Generating An Ensemble of Environment-informed, Convection-permitting
Dynamical Downscaling Simulations for Climate-change Projections of
Hazardous Convective Weather
Abstract
Convection-permitting dynamical downscaling (CPDD) allows for an
explicit representation of the storm-scale generators of tornadoes,
hail, severe thunderstorm winds, and locally heavy precipitation.

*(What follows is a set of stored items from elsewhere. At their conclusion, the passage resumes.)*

/-- Whether a core may take a member of a cluster (R155, R257, R420): on the die it is bound to, and no core that holds
another member, which for a restore counts only while it is live. -/
def State.clusterOk (s : State) (c : CoreId) (t : Task) (lin : Nat) (back : Bool) : Bool :=
  ((s.clusterDie t lin back).map fun d => decide (d = c.die)).getD true &&
    !(s.mates t lin).any fun m => decide (m.2.2 = some c) && (!back || m.2.1)

/-- The place of a team on a core: its groups' slots and its shared-store range (R153, R257). No placement overtakes an
older request to the pool (R164), none is made on a core in retirement (R425), and none during a checkpoint (R453). -/
def State.roomFor (s : State) (c : CoreId) (lend : Option (TaskKey × Nat)) (t : Task) (lin : Nat) (bs : List Nat) (back : Bool) :
    Option (List Nat × Nat) :=
  if c.die < 8 ∧ c.core < s.coresOf c.die ∧ (s.coreD c).retired = false ∧ s.held = false ∧ (s.coreD c).pool = [] ∧ s.clusterOk c t lin back ∧
      (lend.isSome = true ∨ s.ordinaryTeams c < 16) then
    match s.placement c lend bs, s.shRoom c t.shb with
    | some ks, some b => some (ks, b)
    | _, _ => none
  else none

/-! ### Team start (R33, R39, R244) -/

/-- sg3 of group g of team l (R33). -/
def Task.localSeg (t : Task) (lin gidx : Nat) : Segment :=
  let lw := roundUp t.seg[3].limit.toNat 4
  { base := t.seg[3].base + BitVec.ofNat 64 ((lin * t.groups + gidx) * 96 * lw), limit := t.seg[3].limit }

/-- A group at its entry (R39). R39, R403 and R470 give FAULTMASK, FAULTADDR, RETPC, RETW, RETMASK, SCR0 to SCR3 and PORTREC
no value there: the model leaves them 0 (DESIGN CHOICE, log entry 3). -/
def Task.entryGroup (t : Task) (c : CoreId) (slot lin gidx shBase : Nat) : Group :=
  let role := t.role gidx
  let single := [t.ng 0, t.ng 1, t.ng 2].countP (· ≠ 0) = 1
  let v0 : VReg := Vector.ofFn fun i : Fin 96 => BitVec.ofNat 32 i.val
  let s0 : Vector Word 64 := ((((((Vector.replicate 64 0).set 0 (BitVec.ofNat 32 gidx)).set 1 (BitVec.ofNat 32 lin)).set 2
    (BitVec.ofNat 32 t.teams)).set 3 (if single then 0 else BitVec.ofNat 32 role)).set 63 (BitVec.ofNat 32 t.groups))
  { id := ⟨c.die, c.core, slot⟩
    task := t.key
    lin := lin
    gidx := gidx
    pv := bitOf t.shape.toNat 28
    pc := t.entry[role]?.getD 0
    v := v0 :: List.replicate (t.budget gidx - 1) (Vector.replicate 96 0)
    s := ((s0.set 60 0xFFFFFFFF).set 61 0xFFFFFFFF).set 62 0xFFFFFFFF
    seg := #v[t.seg[0], { base := BitVec.ofNat 64 shBase, limit := BitVec.ofNat 64 t.shb }, t.seg[2], t.localSeg lin gidx] }

/-- A shared-store range cleared (R40, R156). -/
def clearRange (m : Memory) (a n : Nat) : Memory := m.filter fun c => decide (c.1 < a) || decide (a + n ≤ c.1)

/-- The first unstarted team of a task taken out of the ready queues. -/
def State.takeReady (s : State) (k : TaskKey) (lin : Nat) : State :=
  { s with ready := s.ready.filterMap fun r =>
      if r.task = k ∧ r.first = lin ∧ r.saved = false then
        (if r.count ≤ 1 then none else some { r with first := lin + 1, count := r.count - 1 })
      else some r }

/-- The mask of the lowest `n` of 16 groups. -/
def liveMask (n : Nat) : BitVec 16 := BitVec.ofNat 16 (2 ^ n - 1)

/-- An unstarted team started on a core in the place found for it (R244): STARTED counts, a READY task runs, the groups
enter, an acquire at .dev takes place, and sleepers on the task wake. -/
def State.startTeam (s : State) (c : CoreId) (t : Task) (lin depth : Nat) (place : List Nat × Nat) : State :=
  let s := s.takeReady t.key lin
  let started := t.started + 1
  let s := s.putTask { t with started := started, state := if t.state = .ready then .running else t.state,
                              paddock := t.paddock && decide (started < t.teams) }
  let s := (s.modCore c fun x => { x with shared := clearRange x.shared place.2 t.shb }).clearPoison (.sh c.die c.core place.2) t.shb
  let s := s.acquireL1 c .dev
  let team : Team :=
    { task := t.key, lin := lin, core := c, groups := t.groups, live := liveMask t.groups, shBase := place.2, shLen := t.shb,
      depth := depth, started := s.teamCount }
  let gs := (List.range t.groups).map fun i => t.entryGroup c (place.1.getD i 0) lin i place.2
  let s : State := { s with teams := s.teams ++ [team], groups := s.groups ++ gs, teamCount := s.teamCount + 1 }
  (s.wakeChain t.key).wakeIf fun u sl => sl.obj.isNone && u.task == t.key

/-! ### Restoring a saved team (R420) -/

/-- The allocations of a cluster's teams returned once every member has completed (R156). -/
def State.freeCluster (s : State) (t : Task) (lin : Nat) : State :=
  let mate := fun (u : Team) => decide (u.task = t.key ∧ u.lin / t.k = lin / t.k)
  let done := (s.teams ++ s.saved.map (·.team)).filter fun u => mate u && u.live == 0
  if done.length = t.k then
    { s with
      teams := s.teams.filter fun u => !mate u
      saved := s.saved.filter fun v => !mate v.team
      ready := s.ready.filter fun r => !(r.saved && r.task == t.key && r.first / t.k == lin / t.k) }
  else s

/-- A saved team put back on a core in the place found for it: an acquire at .dev; its rigs are placed afresh. Where the
allocation lies elsewhere than before, sg1.BASE follows it in the groups that still name the old place, and a value that a
SEGSET left stays (the spec gives no rule: DESIGN CHOICE, log entry 47). -/
def State.restoreSaved (s : State) (c : CoreId) (v : Saved) (depth : Nat) (place : List Nat × Nat) : State :=
  let s := s.acquireL1 c .dev
  let ids := (v.groups.zip place.1).map fun p => (p.1.id, (⟨c.die, c.core, p.2⟩ : GroupId))
  let newId := fun (i : GroupId) => ((ids.find? fun p => p.1 = i).map (·.2)).getD i
  let move := fun (g : Group) =>
    let sg1 : Segment := g.seg[1]
    let base : DWord := if sg1.base.toNat = v.team.shBase then BitVec.ofNat 64 place.2 else sg1.base
    { g with id := newId g.id, lateCtrs := [], seg := g.seg.set 1 { sg1 with base := base } }
  let s := (s.clearPoison (.sh c.die c.core place.2) v.team.shLen).modCore c fun x =>
    { x with
      shared := (clearRange x.shared place.2 v.team.shLen).writeBytes place.2 v.bytes
      rigs := x.rigs ++ v.rigs.map fun r => { r with group := newId r.group }
      pool := x.pool ++ (v.rigs.filter fun r => r.phase = .place).map fun r => .rig (newId r.group) }
  let s : State := { s with
    saved := s.saved.filter fun w => ¬ (w.team.task = v.team.task ∧ w.team.lin = v.team.lin)
    ready := s.ready.filter fun r => ¬ (r.saved = true ∧ r.task = v.team.task ∧ r.first = v.team.lin)
    teams := s.teams ++ [{ v.team with core := c, shBase := place.2, depth := depth, started := s.teamCount }]
    groups := s.groups ++ v.groups.map move
    teamCount := s.teamCount + 1 }
  s.wakeChain v.team.task

/-- The place of a saved team on a core. -/
def State.savedRoom (s : State) (c : CoreId) (lend : Option (TaskKey × Nat)) (v : Saved) : Option (List Nat × Nat) :=
  match s.task? v.team.task with
  | some t => s.roomFor c lend t v.team.lin (v.groups.map fun g => g.v.length) true
  | none => none

/-! ### Waiting: the owner chain (R255 to R260) -/

/-- may_push (R256). -/
def State.mayPush (s : State) (w : Team) : Bool :=
  match (s.coreD w.core).frames with
  | [] => true
  | f :: fs => decide (fs.length + 1 < 4) && decide (f.adopted = (w.task, w.lin))

/-- A frame pushed on a waiting team's core, the top first (R258). The open transactions of the team's groups abort with WAIT
(R414). -/
def State.pushFrame (s : State) (w : Team) (g : GroupId) (x : TaskKey × Nat) : State :=
  let s := s.abortWhere (fun h _ => decide (h.task = w.task ∧ h.lin = w.lin)) 4
  (s.modCore w.core fun c => { c with frames := ⟨(w.task, w.lin), g, x⟩ :: c.frames }).parkTeam w

/-- The lowest unstarted team of a task. -/
def State.unstarted? (s : State) (k : TaskKey) : Option Nat :=
  ((s.ready.filter fun r => r.task = k ∧ r.saved = false).map (·.first)).min?

/-- An unstarted team of a task that fits the waiting team's core, adopted (R256, R258). Only the lowest unstarted team is asked, the start
being in ascending order (R243): DESIGN CHOICE, log entry 52. -/
def State.adoptUnstarted (s : State) (w : Team) (g : GroupId) (k : TaskKey) : Option State :=
  if s.mayPush w then
    match s.task? k, s.unstarted? k with
    | some t, some lin =>
      match s.roomFor w.core (some (w.task, w.lin)) t lin t.budgets false with
      | some p => some ((s.pushFrame w g (k, lin)).startTeam w.core t lin (s.depth w.core + 1) p)
      | none => none
    | _, _ => none
  else none

/-- A saved team of a task that fits, adopted: one with a group that has not ended. -/
def State.adoptSaved (s : State) (w : Team) (g : GroupId) (k : TaskKey) : Option State :=
  if s.mayPush w then
    (s.saved.filter fun v => v.team.task = k ∧ v.team.live ≠ 0).findSome? fun v =>
      (s.savedRoom w.core (some (w.task, w.lin)) v).map fun p =>
        (s.pushFrame w g (k, v.team.lin)).restoreSaved w.core v (s.depth w.core + 1) p
  else none

/-- An unstarted or saved team of a task adopted, the unstarted first. -/
def State.adopt (s : State) (w : Team) (g : GroupId) (k : TaskKey) : Option State :=
  (s.adoptUnstarted w g k).orElse fun _ => s.adoptSaved w g k

/-- The result of an inspection: the wait adopts or sleeps, or ADOPTION_CYCLE. -/
inductive Inspected where
  | waits (s : State)
  | cycle (s : State)
  deriving DecidableEq, Repr

/-- inherit(x, W) (R260): a task passed takes the waiting task's EPRIO where that is higher. -/
def State.inherit (s : State) (w : Team) (x : TaskKey) : State :=
  let e := ((s.task? w.task).map (·.eprio)).getD 0
  { s.lag [x] with tasks := s.tasks.map fun t => if t.key = x then { t with eprio := max t.eprio e } else t }

/-- A team put to sleep (R256, R259): what it watches, the tasks of its chain, and those that it has raised. -/
def State.sleepTeam (s : State) (w : Team) (g : GroupId) (obj : Option Nat) (owner : Word) (chain raised : List TaskKey) : State :=
  ((s.putTeam { w with sleep := some ⟨g, obj, chain, raised⟩ }).parkTeam w).setWaiton w.task owner

/-- The inspection of R256 from task identifier `x` at step `n`, of seven at most. `done` are the tasks passed. -/
def State.inspectFrom (w : Team) (g : GroupId) (obj : Option Nat) (owner : Word) :
    Nat → State → Word → Nat → List TaskKey → Inspected
  | 0, s, _, _, done => .waits (s.sleepTeam w g obj owner done done)
  | fuel + 1, s, x, n, done =>
    let k := keyOf (ctxOf w.task) x
    match (if x = 0 ∨ field x.toNat 24 256 ≠ s.devidx then none else s.task? k) with
    | none => .waits (s.sleepTeam w g obj owner (k :: done) done)
    | some t =>
      if t.state = .template ∨ t.state = .pending ∨ t.state = .finished ∨ t.state = .killed then
        .waits (s.sleepTeam w g obj owner (k :: done) done)
      else if k = w.task then
        if 0 < n then .cycle s
        else match s.adopt w g k with
          | some s => .waits (s.setWaiton w.task owner)
          | none =>
            if (s.teams ++ s.saved.map (·.team)).any fun u => u.task = k ∧ u.live ≠ 0 ∧ u.lin ≠ w.lin then
              .waits (s.sleepTeam w g obj owner (k :: done) done)
            else .cycle s
      else match s.adopt w g k with
        | some s => .waits (s.setWaiton w.task owner)
        | none =>
          let s := s.inherit w k
          if t.waiton ≠ 0 ∧ n < 7 then State.inspectFrom w g obj owner fuel s t.waiton (n + 1) (k :: done)
          else .waits (s.sleepTeam w g obj owner (k :: done) (k :: done))

/-- The inspection of an owner by a waiting team (R256). -/
def State.inspect (s : State) (w : Team) (g : GroupId) (obj : Option Nat) (owner : Word) : Inspected :=
  State.inspectFrom w g obj owner 8 s owner 0 []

Possible changes in such hazardous convective weather (HCW) due to
human-induced climate change are therefore projected with higher
confidence using CPDD than with analyses of relatively coarse global
climate models (GCM). However, the computational resources necessary for
CPDD are significant and therefore CPDD-based future projections of HCW
have tended to be based on a single experiment, and thus absent of
uncertainty measures otherwise determined with an ensemble of
experiments via an ensemble of GCMs. Herein we present
“environment-informed” CPDD as a means to efficiently generate a CPDD
ensemble driven by different GCMs. This variant of CPDD is applied only
to a subset of days and geographical domains over which the
meteorological conditions potentially favor HCW; unnecessary model
integrations on meteorologically unfavorable days and domains are
thereby eliminated. The selection procedure also accounts for GCM
biases.The temporal and geospatial occurrence of historical HCW over the
United States is demonstrated from the perspective of
environment-informed CPDD as applied to eight different GCMs and ERA5
reanalysis. The overall geographical distributions in HCW vary
considerably from downscaled GCM to GCM, thus demonstrating the value of
an ensemble. The efficiency in which HCW is realized in favorable
environments also varies considerably across the eight downscaled GCMs.